— Она прекрасна! — воскликнул Кравцов.
Несколько секунд они сидели молча, не глядя друг на друга, словно прислушиваясь к шелесту деревьев. Два воробья, слетевших вниз на дорожку, как фехтовальщики, прыгали друг перед другом.
— Вы мне еще не ответили, любит ли вас эта девушка, — сказала Наденька, пытаясь придать своему лицу безразличное выражение.
— Я этого и сам не знаю, — откровенно признался Кравцов. — И потом… Разве я могу надеяться? Ведь я некрасив. Вы, впрочем, это видите сами.
— Да, вы не из красавцев, — лукаво согласилась она. — Но у вас есть много других хороших качеств. И как сестре, как другу, вы должны мне рассказать все о вашей любви. Ведь вы меня считаете другом, не так ли?
— Я вас считаю другом, — нерешительно подтвердил Кравцов.
Он смотрел вниз на дорожку, следя за игрой теней, за их странно значительным трепетом.
— Послушайте, — воскликнула Наденька. — У нас с вами общая судьба. Ведь и я люблю одного господина. Но этот господин непонятливый и робкий дурак, и он даже не знает, что я в него влюблена.
— И вы хотите… вы могли бы на нем жениться?
Она расхохоталась снова.
— Нет, я могла бы выйти за него замуж. Только нужно, чтобы он сам мне признался в любви.
— Признаться в любви очень трудно, — безнадежно заметил Кравцов.
— Пустяки. Можно всему научиться.
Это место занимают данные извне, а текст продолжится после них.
-- ==== Sys2Proof/Tests/Slice0.lean ====
section
/-! SUPPORT. Tests of the model, with the vectors of spec/95_test_vectors.md, and a witness for the hypotheses of every
statement. Expected values are the spec's. -/

namespace Sys2Proof.Tests

open Sys2Proof Sys2Proof.Machine

/-! ### Helpers -/

/-- The state a step answers. -/
def after (s : State) : State :=
  match step s with
  | .next t => t
  | .fault _ => s
  | .refused _ => s

theorem step_after (s : State) : step s = .next (after s) := by
  unfold after
  rcases step_cases s with ⟨_, h⟩ | ⟨_, e, h, _⟩ | ⟨_, w, i, t, _, _, _, _, h⟩ <;> rw [h]

/-- The state an instruction answers. -/
def result (i : Instr) (s : State) : State :=
  match exec i s with
  | .next t => t
  | .fault _ => s
  | .refused _ => s

theorem exec_result (i : Instr) (s : State) : exec i s = .next (result i s) := by
  unfold result
  rcases exec_cases i s with ⟨w, h, _⟩ | ⟨e, h, _⟩ <;> rw [h]

/-- The reset state with a word at 0x200. -/
def atWord (w : Nat) : State := State.reset.withFetchWord 16 w

/-- V-D5's start: the byte 0x81 at 0x300, `I` = 0x300, V0 = 70, V1 = 33. -/
def drawStart : State :=
  ((({ State.reset with mem := State.reset.mem.write Config.standard 0x300 0x81 } : State).setI 0x300).setV 0 70).setV 1 33

/-! ### Well-formed terms: an ill-formed one for each check (30_encoding.md R97) -/

theorem test_ill_formed_terms_are_refused :
    (Instr.cls 1).wellFormed = false ∧ (Instr.ret 0xF).wellFormed = false ∧ (Instr.seReg 1 2 1).wellFormed = false ∧
    (Instr.shr 4 7).wellFormed = false ∧ (Instr.shl 4 1).wellFormed = false := by decide

theorem test_well_formed_term : (Instr.shr 4 0).wellFormed = true := by decide

/-! ### Decode and encode -/

/-- Every constructor's word, written out from R81 and R90, as the table numbers it. -/
theorem test_decode_every_row :
    decodeTableWord 16 0x00E0 = some (.cls 0) ∧
    decodeTableWord 16 0x0FEE = some (.ret 0xF) ∧
    decodeTableWord 16 0x1234 = some (.jp 0x234) ∧
    decodeTableWord 16 0x2300 = some (.call 0x300) ∧
    decodeTableWord 16 0x3342 = some (.seImm 3 0x42) ∧
    decodeTableWord 16 0x4342 = some (.sneImm 3 0x42) ∧
    decodeTableWord 16 0x5121 = some (.seReg 1 2 1) ∧
    decodeTableWord 16 0x6A7F = some (.ldImm 0xA 0x7F) ∧
    decodeTableWord 16 0x7220 = some (.addImm 2 0x20) ∧
    decodeTableWord 16 0x8120 = some (.ldReg 1 2) ∧
    decodeTableWord 16 0x8121 = some (.orReg 1 2) ∧
    decodeTableWord 16 0x8122 = some (.andReg 1 2) ∧
    decodeTableWord 16 0x8123 = some (.xorReg 1 2) ∧
    decodeTableWord 16 0x8124 = some (.addReg 1 2) ∧
    decodeTableWord 16 0x8125 = some (.sub 1 2) ∧
    decodeTableWord 16 0x8476 = some (.shr 4 7) ∧
    decodeTableWord 16 0x8127 = some (.subn 1 2) ∧
    decodeTableWord 16 0x840E = some (.shl 4 0) ∧
    decodeTableWord 16 0xA23C = some (.ldI 0x23C) ∧
    decodeTableWord 16 0xB300 = some (.jpV0 0x300) ∧
    decodeTableWord 16 0xC30F = some (.rnd 3 0x0F) ∧
    decodeTableWord 16 0xD015 = some (.drw 0 1 5) := by decide

/-- The encoder gives the same words. -/
theorem test_encode_every_row :
    encode (.cls 0) = 0x00E0 ∧ encode (.ret 0xF) = 0x0FEE ∧ encode (.jp 0x234) = 0x1234 ∧ encode (.call 0x300) = 0x2300 ∧ encode (.seImm 3 0x42) = 0x3342 ∧ encode (.sneImm 3 0x42) = 0x4342 ∧ encode (.seReg 1 2 1) = 0x5121 ∧ encode (.ldImm 0xA 0x7F) = 0x6A7F ∧ encode (.addImm 2 0x20) = 0x7220 ∧ encode (.ldReg 1 2) = 0x8120 ∧ encode (.orReg 1 2) = 0x8121 ∧ encode (.andReg 1 2) = 0x8122 ∧ encode (.xorReg 1 2) = 0x8123 ∧ encode (.addReg 1 2) = 0x8124 ∧ encode (.sub 1 2) = 0x8125 ∧ encode (.shr 4 7) = 0x8476 ∧ encode (.subn 1 2) = 0x8127 ∧ encode (.shl 4 0) = 0x840E ∧ encode (.ldI 0x23C) = 0xA23C ∧ encode (.jpV0 0x300) = 0xB300 ∧ encode (.rnd 3 0x0F) = 0xC30F ∧ encode (.drw 0 1 5) = 0xD015 := by decide

theorem test_decode_rejects_by_name :
    decode 0x9120 = .error (.noHandler 0x9120) ∧ decode 0xF00A = .error (.noHandler 0xF00A) ∧
    decode 0x0123 = .error (.noSubHandler 0x0123) ∧ decode 0x800F = .error (.noSubHandler 0x800F) ∧
    decodeBytes [0x12] = .error .truncated := by decide

/-- R95: the rows match 47392 words (each row 2 to the number of its mask's zero bits, the rows being disjoint). -/
theorem test_table_rows_47392_words :
    (opcodeMap.map fun r => 2 ^ ((List.range 16).filter fun i => !r.mask.getLsbD i).length).sum = 47392 := by decide

theorem test_rows_are_disjoint :
    opcodeMap.Pairwise fun r q => (r.pattern ^^^ q.pattern) &&& (r.mask &&& q.mask) ≠ 0 := by decide

theorem test_asm_text : asmText (.drw 0 0xF 5) = "DRW V0, VF, 5" ∧ asmText (.seImm 3 0x42) = "SE V3, 0x42" := by decide

/-! ### One tick on a small state -/

/-- V-U9, V-D10 -/
theorem test_cls_clears_and_ignores_x : (after (((atWord 0x01E0).setFB (Framebuffer.clear.setPixel 3 4 true)).setVF 7)).pixel 3 4 = false ∧ (after (((atWord 0x01E0).setFB (Framebuffer.clear.setPixel 3 4 true)).setVF 7)).readV 0xF = 7 ∧ (after (((atWord 0x01E0).setFB (Framebuffer.clear.setPixel 3 4 true)).setVF 7)).pc = 0x202 := by decide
Хотите, я вас научу?
Он удивленно взглянул в ее глаза, стараясь прочесть в них правду.
— Сначала вы берете меня, то есть ее, конечно, вот так за руку, — объясняла Наденька, протягивая сама руку Кравцову. — Теперь вы должны сказать: «Я вас люблю».
— Я вас люблю, Наденька, — неожиданно выпалил он.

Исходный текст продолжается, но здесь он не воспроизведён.